Task data:
════════════════════
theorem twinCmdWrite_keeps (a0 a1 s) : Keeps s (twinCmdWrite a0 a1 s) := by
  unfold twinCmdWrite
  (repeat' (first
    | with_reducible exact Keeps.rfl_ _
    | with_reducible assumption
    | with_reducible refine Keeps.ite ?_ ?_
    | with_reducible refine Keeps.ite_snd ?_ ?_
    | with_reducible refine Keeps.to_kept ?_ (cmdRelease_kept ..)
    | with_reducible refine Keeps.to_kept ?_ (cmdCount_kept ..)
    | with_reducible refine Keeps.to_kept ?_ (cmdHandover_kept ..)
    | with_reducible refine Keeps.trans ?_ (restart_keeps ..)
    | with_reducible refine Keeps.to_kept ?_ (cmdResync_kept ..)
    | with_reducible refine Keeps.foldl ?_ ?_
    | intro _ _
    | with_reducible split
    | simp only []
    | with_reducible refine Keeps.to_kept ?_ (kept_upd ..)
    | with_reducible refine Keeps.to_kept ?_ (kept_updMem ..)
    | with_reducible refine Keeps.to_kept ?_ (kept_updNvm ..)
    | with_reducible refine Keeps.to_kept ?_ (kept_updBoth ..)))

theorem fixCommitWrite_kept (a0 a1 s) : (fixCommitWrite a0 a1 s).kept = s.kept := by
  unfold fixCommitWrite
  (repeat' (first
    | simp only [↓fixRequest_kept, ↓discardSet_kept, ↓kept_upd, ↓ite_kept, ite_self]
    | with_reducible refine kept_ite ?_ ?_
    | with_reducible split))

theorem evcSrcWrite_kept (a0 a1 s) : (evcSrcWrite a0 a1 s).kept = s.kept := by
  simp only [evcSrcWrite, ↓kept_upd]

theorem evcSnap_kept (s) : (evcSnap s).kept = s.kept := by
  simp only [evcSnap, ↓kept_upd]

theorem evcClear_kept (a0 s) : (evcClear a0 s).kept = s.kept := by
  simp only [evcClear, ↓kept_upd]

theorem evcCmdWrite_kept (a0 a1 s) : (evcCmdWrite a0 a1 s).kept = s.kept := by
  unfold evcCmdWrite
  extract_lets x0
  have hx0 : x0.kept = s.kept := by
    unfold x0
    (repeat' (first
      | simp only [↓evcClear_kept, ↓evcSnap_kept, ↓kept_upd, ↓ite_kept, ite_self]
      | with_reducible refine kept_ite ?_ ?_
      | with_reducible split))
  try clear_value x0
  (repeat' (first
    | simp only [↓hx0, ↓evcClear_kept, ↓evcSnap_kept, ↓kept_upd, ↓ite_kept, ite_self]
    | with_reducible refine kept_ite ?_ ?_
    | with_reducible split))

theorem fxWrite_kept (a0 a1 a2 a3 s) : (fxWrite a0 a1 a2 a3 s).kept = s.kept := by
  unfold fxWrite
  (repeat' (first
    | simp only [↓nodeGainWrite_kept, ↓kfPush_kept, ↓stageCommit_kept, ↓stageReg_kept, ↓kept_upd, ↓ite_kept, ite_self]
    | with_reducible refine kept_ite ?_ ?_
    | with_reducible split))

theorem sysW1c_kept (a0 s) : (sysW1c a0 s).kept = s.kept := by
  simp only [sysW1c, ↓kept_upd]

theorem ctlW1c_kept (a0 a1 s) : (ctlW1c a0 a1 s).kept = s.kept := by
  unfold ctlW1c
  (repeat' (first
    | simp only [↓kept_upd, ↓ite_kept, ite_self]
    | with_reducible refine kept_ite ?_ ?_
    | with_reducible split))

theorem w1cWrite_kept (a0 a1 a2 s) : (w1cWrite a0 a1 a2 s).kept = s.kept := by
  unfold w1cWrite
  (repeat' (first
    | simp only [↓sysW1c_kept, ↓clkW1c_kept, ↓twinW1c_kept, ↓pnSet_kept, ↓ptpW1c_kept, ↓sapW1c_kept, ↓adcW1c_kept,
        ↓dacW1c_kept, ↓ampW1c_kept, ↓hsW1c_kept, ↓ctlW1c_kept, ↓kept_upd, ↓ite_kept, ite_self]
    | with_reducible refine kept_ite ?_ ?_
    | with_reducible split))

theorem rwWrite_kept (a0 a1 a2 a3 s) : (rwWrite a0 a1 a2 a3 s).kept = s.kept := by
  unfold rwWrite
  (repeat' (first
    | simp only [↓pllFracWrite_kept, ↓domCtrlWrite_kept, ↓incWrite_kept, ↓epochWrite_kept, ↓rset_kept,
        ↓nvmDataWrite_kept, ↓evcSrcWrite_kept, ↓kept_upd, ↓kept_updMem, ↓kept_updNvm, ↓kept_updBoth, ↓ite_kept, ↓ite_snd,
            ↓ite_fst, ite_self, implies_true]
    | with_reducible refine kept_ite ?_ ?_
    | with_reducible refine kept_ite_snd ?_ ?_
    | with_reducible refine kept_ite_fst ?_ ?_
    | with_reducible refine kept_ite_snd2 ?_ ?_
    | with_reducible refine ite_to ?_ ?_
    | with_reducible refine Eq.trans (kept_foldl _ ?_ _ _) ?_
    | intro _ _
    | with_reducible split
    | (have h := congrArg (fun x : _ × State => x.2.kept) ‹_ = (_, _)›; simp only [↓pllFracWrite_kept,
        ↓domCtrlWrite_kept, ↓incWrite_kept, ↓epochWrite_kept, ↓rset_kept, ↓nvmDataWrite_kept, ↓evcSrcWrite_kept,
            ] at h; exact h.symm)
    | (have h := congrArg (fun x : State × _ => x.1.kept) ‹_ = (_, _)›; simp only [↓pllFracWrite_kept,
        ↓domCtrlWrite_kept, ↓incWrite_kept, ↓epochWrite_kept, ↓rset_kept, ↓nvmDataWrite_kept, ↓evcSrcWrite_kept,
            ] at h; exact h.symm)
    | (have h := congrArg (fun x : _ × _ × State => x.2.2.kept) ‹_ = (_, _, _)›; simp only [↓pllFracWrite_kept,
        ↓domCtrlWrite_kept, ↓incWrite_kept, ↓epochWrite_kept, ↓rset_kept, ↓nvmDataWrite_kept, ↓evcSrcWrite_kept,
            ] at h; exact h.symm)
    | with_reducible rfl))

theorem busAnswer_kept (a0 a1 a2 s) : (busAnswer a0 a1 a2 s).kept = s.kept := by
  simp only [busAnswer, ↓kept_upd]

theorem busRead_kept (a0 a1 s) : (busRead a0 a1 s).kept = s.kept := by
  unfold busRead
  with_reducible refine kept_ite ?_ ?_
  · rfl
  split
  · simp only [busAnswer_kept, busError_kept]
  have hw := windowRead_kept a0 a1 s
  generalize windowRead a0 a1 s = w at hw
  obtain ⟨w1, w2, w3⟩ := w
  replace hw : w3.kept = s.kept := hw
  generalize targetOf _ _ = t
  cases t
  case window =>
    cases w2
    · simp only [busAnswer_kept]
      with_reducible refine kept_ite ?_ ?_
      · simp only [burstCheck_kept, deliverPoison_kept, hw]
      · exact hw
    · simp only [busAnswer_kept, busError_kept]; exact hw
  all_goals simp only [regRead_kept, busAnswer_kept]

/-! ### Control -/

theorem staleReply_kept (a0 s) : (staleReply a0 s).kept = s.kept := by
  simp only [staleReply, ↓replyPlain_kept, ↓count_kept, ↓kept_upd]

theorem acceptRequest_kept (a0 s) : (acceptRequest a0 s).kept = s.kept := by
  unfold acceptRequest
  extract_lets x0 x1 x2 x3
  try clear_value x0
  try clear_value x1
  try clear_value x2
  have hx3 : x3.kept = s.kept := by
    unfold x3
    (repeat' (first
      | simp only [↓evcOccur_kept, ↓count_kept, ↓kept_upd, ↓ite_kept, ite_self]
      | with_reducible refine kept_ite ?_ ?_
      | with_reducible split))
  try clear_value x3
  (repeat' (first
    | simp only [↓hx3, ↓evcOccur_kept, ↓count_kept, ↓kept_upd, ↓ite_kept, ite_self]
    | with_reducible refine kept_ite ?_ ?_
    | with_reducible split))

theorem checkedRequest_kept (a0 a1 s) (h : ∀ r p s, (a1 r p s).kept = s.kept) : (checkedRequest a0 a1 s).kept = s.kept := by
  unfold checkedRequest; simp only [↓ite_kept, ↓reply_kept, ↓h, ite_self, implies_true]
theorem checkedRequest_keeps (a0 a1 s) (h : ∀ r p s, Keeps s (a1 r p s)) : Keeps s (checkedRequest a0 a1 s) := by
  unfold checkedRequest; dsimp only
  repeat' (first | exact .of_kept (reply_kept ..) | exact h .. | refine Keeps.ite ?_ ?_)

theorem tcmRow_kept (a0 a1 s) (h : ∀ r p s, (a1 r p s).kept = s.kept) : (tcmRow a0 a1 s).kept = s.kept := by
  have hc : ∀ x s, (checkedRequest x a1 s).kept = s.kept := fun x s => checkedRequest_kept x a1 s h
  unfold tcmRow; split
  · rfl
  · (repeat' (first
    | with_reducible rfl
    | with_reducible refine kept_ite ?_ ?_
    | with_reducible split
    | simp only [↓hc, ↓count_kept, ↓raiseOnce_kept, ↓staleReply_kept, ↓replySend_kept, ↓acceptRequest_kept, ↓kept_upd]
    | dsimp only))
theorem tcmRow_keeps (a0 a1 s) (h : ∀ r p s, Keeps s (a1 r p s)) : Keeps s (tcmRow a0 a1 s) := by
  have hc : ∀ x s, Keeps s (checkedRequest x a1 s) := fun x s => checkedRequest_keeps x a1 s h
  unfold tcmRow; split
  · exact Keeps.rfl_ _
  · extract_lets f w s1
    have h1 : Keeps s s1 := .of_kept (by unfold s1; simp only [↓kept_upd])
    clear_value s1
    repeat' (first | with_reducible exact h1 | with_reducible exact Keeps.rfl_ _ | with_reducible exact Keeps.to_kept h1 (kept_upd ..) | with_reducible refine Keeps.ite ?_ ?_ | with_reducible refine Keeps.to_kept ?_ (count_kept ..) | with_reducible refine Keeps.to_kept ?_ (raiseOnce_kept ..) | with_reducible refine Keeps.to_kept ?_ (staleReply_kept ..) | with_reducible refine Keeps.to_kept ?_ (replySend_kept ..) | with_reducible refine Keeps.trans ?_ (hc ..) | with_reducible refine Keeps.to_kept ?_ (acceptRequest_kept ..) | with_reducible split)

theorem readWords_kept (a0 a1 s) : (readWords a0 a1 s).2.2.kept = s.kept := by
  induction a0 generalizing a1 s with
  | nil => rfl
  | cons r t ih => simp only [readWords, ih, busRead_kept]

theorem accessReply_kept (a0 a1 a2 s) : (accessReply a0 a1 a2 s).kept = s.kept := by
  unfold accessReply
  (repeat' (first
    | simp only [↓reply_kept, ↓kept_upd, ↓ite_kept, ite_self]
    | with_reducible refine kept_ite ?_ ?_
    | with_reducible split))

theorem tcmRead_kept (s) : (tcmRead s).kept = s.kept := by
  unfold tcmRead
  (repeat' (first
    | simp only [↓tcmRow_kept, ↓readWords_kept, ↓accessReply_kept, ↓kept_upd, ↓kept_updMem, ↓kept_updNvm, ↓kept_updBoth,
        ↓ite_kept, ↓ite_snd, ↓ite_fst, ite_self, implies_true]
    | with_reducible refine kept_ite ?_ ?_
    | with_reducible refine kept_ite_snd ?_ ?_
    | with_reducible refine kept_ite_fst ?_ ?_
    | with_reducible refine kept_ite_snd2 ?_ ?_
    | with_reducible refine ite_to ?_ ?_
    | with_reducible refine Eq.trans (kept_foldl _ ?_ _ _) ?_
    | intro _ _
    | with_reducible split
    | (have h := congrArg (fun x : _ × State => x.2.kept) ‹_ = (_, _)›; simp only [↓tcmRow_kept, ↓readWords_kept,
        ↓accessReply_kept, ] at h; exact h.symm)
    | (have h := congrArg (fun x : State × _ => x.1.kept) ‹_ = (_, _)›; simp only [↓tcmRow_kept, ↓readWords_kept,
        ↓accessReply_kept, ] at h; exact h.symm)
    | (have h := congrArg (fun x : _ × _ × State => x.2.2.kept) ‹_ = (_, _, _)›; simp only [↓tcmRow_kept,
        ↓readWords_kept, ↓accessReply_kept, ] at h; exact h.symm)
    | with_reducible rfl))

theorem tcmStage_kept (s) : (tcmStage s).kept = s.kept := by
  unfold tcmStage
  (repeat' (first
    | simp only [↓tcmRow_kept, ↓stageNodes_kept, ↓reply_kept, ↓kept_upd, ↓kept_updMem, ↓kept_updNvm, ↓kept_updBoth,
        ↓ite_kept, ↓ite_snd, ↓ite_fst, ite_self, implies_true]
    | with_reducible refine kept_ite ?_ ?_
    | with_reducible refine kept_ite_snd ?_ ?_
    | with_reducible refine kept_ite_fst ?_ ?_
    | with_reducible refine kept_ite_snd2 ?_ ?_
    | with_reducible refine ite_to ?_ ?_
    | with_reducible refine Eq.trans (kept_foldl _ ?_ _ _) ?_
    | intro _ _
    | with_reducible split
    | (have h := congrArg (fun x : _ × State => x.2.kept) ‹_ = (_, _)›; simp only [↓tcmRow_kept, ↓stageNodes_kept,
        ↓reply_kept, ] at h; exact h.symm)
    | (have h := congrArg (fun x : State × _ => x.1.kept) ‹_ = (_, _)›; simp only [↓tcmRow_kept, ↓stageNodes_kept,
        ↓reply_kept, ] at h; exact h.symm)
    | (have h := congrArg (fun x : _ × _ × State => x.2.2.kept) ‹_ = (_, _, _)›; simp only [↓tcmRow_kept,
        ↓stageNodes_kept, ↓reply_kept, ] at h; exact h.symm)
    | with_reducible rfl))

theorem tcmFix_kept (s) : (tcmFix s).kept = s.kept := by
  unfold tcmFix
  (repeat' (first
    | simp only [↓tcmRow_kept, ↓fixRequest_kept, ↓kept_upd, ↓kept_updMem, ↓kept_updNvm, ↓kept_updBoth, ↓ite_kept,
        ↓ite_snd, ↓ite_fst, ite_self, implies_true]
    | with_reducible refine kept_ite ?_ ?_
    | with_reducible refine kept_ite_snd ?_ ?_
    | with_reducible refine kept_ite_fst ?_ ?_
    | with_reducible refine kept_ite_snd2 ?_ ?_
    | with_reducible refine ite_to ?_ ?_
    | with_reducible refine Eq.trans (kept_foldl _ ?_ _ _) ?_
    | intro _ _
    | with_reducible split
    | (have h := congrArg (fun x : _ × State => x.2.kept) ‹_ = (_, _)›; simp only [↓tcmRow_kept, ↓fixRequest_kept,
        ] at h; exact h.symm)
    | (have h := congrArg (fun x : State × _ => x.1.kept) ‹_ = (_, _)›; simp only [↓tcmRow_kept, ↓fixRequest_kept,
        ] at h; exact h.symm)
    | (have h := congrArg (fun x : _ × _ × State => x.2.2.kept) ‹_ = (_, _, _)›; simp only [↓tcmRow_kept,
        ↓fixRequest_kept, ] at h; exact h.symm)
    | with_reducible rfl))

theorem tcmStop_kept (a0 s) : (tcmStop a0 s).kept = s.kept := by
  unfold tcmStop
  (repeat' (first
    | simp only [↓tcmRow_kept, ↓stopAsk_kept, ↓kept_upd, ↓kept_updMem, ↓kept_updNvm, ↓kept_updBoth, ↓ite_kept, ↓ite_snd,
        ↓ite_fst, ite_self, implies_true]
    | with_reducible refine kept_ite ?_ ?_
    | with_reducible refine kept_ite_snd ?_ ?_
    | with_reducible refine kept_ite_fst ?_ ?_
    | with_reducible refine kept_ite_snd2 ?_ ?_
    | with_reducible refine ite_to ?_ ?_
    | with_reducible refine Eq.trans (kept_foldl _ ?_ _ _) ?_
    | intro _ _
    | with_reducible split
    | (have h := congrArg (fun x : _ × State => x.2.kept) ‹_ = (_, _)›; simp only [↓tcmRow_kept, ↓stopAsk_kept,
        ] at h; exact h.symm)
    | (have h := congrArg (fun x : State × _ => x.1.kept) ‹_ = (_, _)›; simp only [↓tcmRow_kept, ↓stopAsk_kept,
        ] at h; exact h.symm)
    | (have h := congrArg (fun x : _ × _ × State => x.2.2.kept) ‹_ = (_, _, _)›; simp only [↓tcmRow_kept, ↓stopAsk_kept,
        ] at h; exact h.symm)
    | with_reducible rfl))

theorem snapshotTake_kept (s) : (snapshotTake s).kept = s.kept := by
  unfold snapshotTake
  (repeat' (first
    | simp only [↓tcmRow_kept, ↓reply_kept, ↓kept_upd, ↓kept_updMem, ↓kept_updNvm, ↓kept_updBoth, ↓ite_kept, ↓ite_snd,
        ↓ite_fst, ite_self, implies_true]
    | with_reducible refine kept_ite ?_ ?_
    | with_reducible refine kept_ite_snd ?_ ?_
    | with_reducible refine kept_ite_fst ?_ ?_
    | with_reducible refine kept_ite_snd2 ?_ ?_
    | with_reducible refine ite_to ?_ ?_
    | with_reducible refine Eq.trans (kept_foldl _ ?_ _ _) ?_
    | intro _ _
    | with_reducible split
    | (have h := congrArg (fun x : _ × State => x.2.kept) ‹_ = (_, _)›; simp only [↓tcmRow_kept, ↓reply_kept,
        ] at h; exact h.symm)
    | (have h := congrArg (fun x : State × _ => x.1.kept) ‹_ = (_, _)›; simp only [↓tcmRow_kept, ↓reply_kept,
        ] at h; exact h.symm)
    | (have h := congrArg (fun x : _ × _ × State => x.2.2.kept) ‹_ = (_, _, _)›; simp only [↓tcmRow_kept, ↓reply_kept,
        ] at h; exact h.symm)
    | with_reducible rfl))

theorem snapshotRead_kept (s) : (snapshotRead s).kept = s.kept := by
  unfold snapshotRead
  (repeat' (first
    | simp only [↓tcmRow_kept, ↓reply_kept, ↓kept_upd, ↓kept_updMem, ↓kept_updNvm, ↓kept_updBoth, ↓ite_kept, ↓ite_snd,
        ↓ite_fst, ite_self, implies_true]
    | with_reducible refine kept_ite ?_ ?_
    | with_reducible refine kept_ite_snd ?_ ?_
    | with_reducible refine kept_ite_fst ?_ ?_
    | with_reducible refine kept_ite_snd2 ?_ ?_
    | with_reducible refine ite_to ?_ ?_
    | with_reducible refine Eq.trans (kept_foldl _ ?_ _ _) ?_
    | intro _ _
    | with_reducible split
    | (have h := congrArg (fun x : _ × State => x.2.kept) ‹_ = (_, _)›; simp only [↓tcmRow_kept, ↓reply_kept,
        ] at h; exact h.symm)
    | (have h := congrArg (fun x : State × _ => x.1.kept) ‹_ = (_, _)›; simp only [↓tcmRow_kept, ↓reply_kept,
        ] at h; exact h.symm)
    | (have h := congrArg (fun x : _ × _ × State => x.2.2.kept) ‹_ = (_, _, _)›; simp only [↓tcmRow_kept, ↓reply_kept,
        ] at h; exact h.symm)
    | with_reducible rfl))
════════════════════
What the task requires: Take the lines above from the first through the one containing "Keeps.to_kept ?_ (cmdCount_kept ..)" and reproduce them exactly; include nothing else.

Output for this exercise:
theorem twinCmdWrite_keeps (a0 a1 s) : Keeps s (twinCmdWrite a0 a1 s) := by
  unfold twinCmdWrite
  (repeat' (first
    | with_reducible exact Keeps.rfl_ _
    | with_reducible assumption
    | with_reducible refine Keeps.ite ?_ ?_
    | with_reducible refine Keeps.ite_snd ?_ ?_
    | with_reducible refine Keeps.to_kept ?_ (cmdRelease_kept ..)
    | with_reducible refine Keeps.to_kept ?_ (cmdCount_kept ..)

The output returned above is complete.